PYNQ AXI-4 stream freeze

Hi,

I've created a custom IP for my PYNQ board which is a DCT algorithm - there are 3 steps - perform DCT, perform Quantization, perform IDCT. I input a 32-bit uint (400x8x8) array into the IP and output the same (the input is converted to float and I then use the round() ftn to convert back to uint at the end).
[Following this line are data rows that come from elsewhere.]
-- ==== Sys2Proof/Proofs/SystemInstructions.lean ====
section
/-!
SUPPORT. NOP and MOVE USP (41_system_instructions.md R206, R230), and how the check of privilege (R209) comes before the rest of
a privileged instruction.
-/
namespace Sys2Proof

/-! ### The words -/

theorem decode_nop (ws : List Word) : decode (0x4E71 :: ws) = .ok (.nop, ws) := rfl

theorem decode_moveToUsp : ∀ an : RegNo, decode [0x4E6#12 ++ 0#1 ++ an] = .ok (.moveToUsp an, []) := by decide

theorem decode_moveFromUsp : ∀ an : RegNo, decode [0x4E6#12 ++ 1#1 ++ an] = .ok (.moveFromUsp an, []) := by decide

end Sys2Proof

namespace Sys2Proof.Machine

/-! ### The check of privilege -/

theorem requireSupervisor_supervisor {s : State} (h : srS s.sr = true) : requireSupervisor s = .ok () s := if_pos h

theorem requireSupervisor_user {s : State} (h : srS s.sr = false) :
    requireSupervisor s = .error (.exc (privilegeExc s.pc)) s := by
  simp [requireSupervisor, h]

section privileged
variable {s : State} (words : Nat) (body : Long → M Flow)

/-- In supervisor mode a privileged instruction is what stands behind its check. -/
theorem runInstr_supervisor (h : srS s.sr = true) :
    runInstr words (fun next => requireSupervisor >>= fun _ => body next) s = runInstr words body s := by
  simp [runInstr, bind_eq, requireSupervisor_supervisor h]

/-- In user mode a privileged instruction takes the privilege violation from the state as it was (60_exceptions.md R431). -/
theorem runInstr_user (h : srS s.sr = false) :
    runInstr words (fun next => requireSupervisor >>= fun _ => body next) s =
      .next (s.takeException s.pc s.regs (privilegeExc s.pc)) :=
  runInstr_of_exc (by simp [bind_eq, requireSupervisor_user h])

end privileged

/-- An instruction that is one change of the state and goes on to the next one. -/
theorem runInstr_update (words : Nat) (f : State → State) (s : State) :
    runInstr words (fun _ => update f >>= fun _ => pure .seq) s = .next (s.goOn words .seq (f s)) :=
  runInstr_of_seq (by simp [bind_eq])

/-! ### NOP -/

theorem exec_nop (s : State) : exec .nop s = .next (s.goOn 1 .seq s) :=
  runInstr_of_seq (body := fun _ => pure .seq) (pure_eq _ s)

/-! ### MOVE USP -/

section moveUsp
variable (an : RegNo) (s : State)

theorem exec_moveToUsp : exec (.moveToUsp an) s = runInstr 1 (fun _ => requireSupervisor >>= fun _ =>
    update (fun s => s.setStack .usp (s.getA an)) >>= fun _ => pure .seq) s := rfl

theorem exec_moveFromUsp : exec (.moveFromUsp an) s = runInstr 1 (fun _ => requireSupervisor >>= fun _ =>
    update (fun s => s.setA an (s.getStack .usp)) >>= fun _ => pure .seq) s := rfl

theorem exec_moveToUsp_supervisor (h : srS s.sr = true) :
    exec (.moveToUsp an) s = .next (s.goOn 1 .seq (s.setStack .usp (s.getA an))) := by
  rw [exec_moveToUsp, runInstr_supervisor _ _ h, runInstr_update]

theorem exec_moveFromUsp_supervisor (h : srS s.sr = true) :
    exec (.moveFromUsp an) s = .next (s.goOn 1 .seq (s.setA an (s.getStack .usp))) := by
  rw [exec_moveFromUsp, runInstr_supervisor _ _ h, runInstr_update]

theorem exec_moveToUsp_user (h : srS s.sr = false) :
    exec (.moveToUsp an) s = .next (s.takeException s.pc s.regs (privilegeExc s.pc)) := by
  rw [exec_moveToUsp, runInstr_user _ _ h]

theorem exec_moveFromUsp_user (h : srS s.sr = false) :
    exec (.moveFromUsp an) s = .next (s.takeException s.pc s.regs (privilegeExc s.pc)) := by
  rw [exec_moveFromUsp, runInstr_user _ _ h]

end moveUsp

/-! ### The obligations -/

/-- Settles O30: the body of NOP completes in the state that it finds. -/
theorem nopDoesNothing : Obligations.NopDoesNothing := ⟨decode_nop [], exec_nop⟩

/-- Settles O31: behind the check of privilege each direction is one change of the state. -/
theorem moveUsp : Obligations.MoveUsp := by
  intro s an
  refine ⟨decode_moveToUsp an, decode_moveFromUsp an, fun hs => ?supervisor, fun hu i hi => ?user⟩
  case supervisor => exact ⟨exec_moveToUsp_supervisor an s hs, exec_moveFromUsp_supervisor an s hs⟩
  case user =>
    obtain rfl | rfl : i = .moveToUsp an ∨ i = .moveFromUsp an := by simpa using hi
    · exact exec_moveToUsp_user an s hu
    · exact exec_moveFromUsp_user an s hu

end Sys2Proof.Machine
end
The code for the algorithm created in Vivado HLS works perfectly when I simulate it, however when I implement it onto my block design and try to call in from Jupyter Notebook it freezes. I've got no idea why as I have tried to implement only the Quantize part of the algorithm:

for (z = 0; z < 400; z++) {
	    for (i = 0; i < 8; i++) {
	    			for (j = 0; j < 8; j++) {
	    //#pragma HLS PIPELINE II=1

	    				tmp_data = 0;
	    				tmp_data_round = 0;
	    				tmp_data = tmp_int[z][i][j]/quantizeMatrix1[i][j];
	    				tmp_data_round = hls::round(tmp_data);
	    				quantized[z][i][j] = tmp_data_round*quantizeMatrix1[i][j];
	    
	    			}
	    		}

}

And it works perfectly (I can send and receive data to and from PYNQ through the DMA). But when I try to implement the full algorithm it freezes. I do not think it is a problem of data types as the quantize ftn above deals with float/int conversion and works fine on the board.

I'm guessing it has something to do with the cos/sqrt ftns translating into the hardware but again this is a complete guess.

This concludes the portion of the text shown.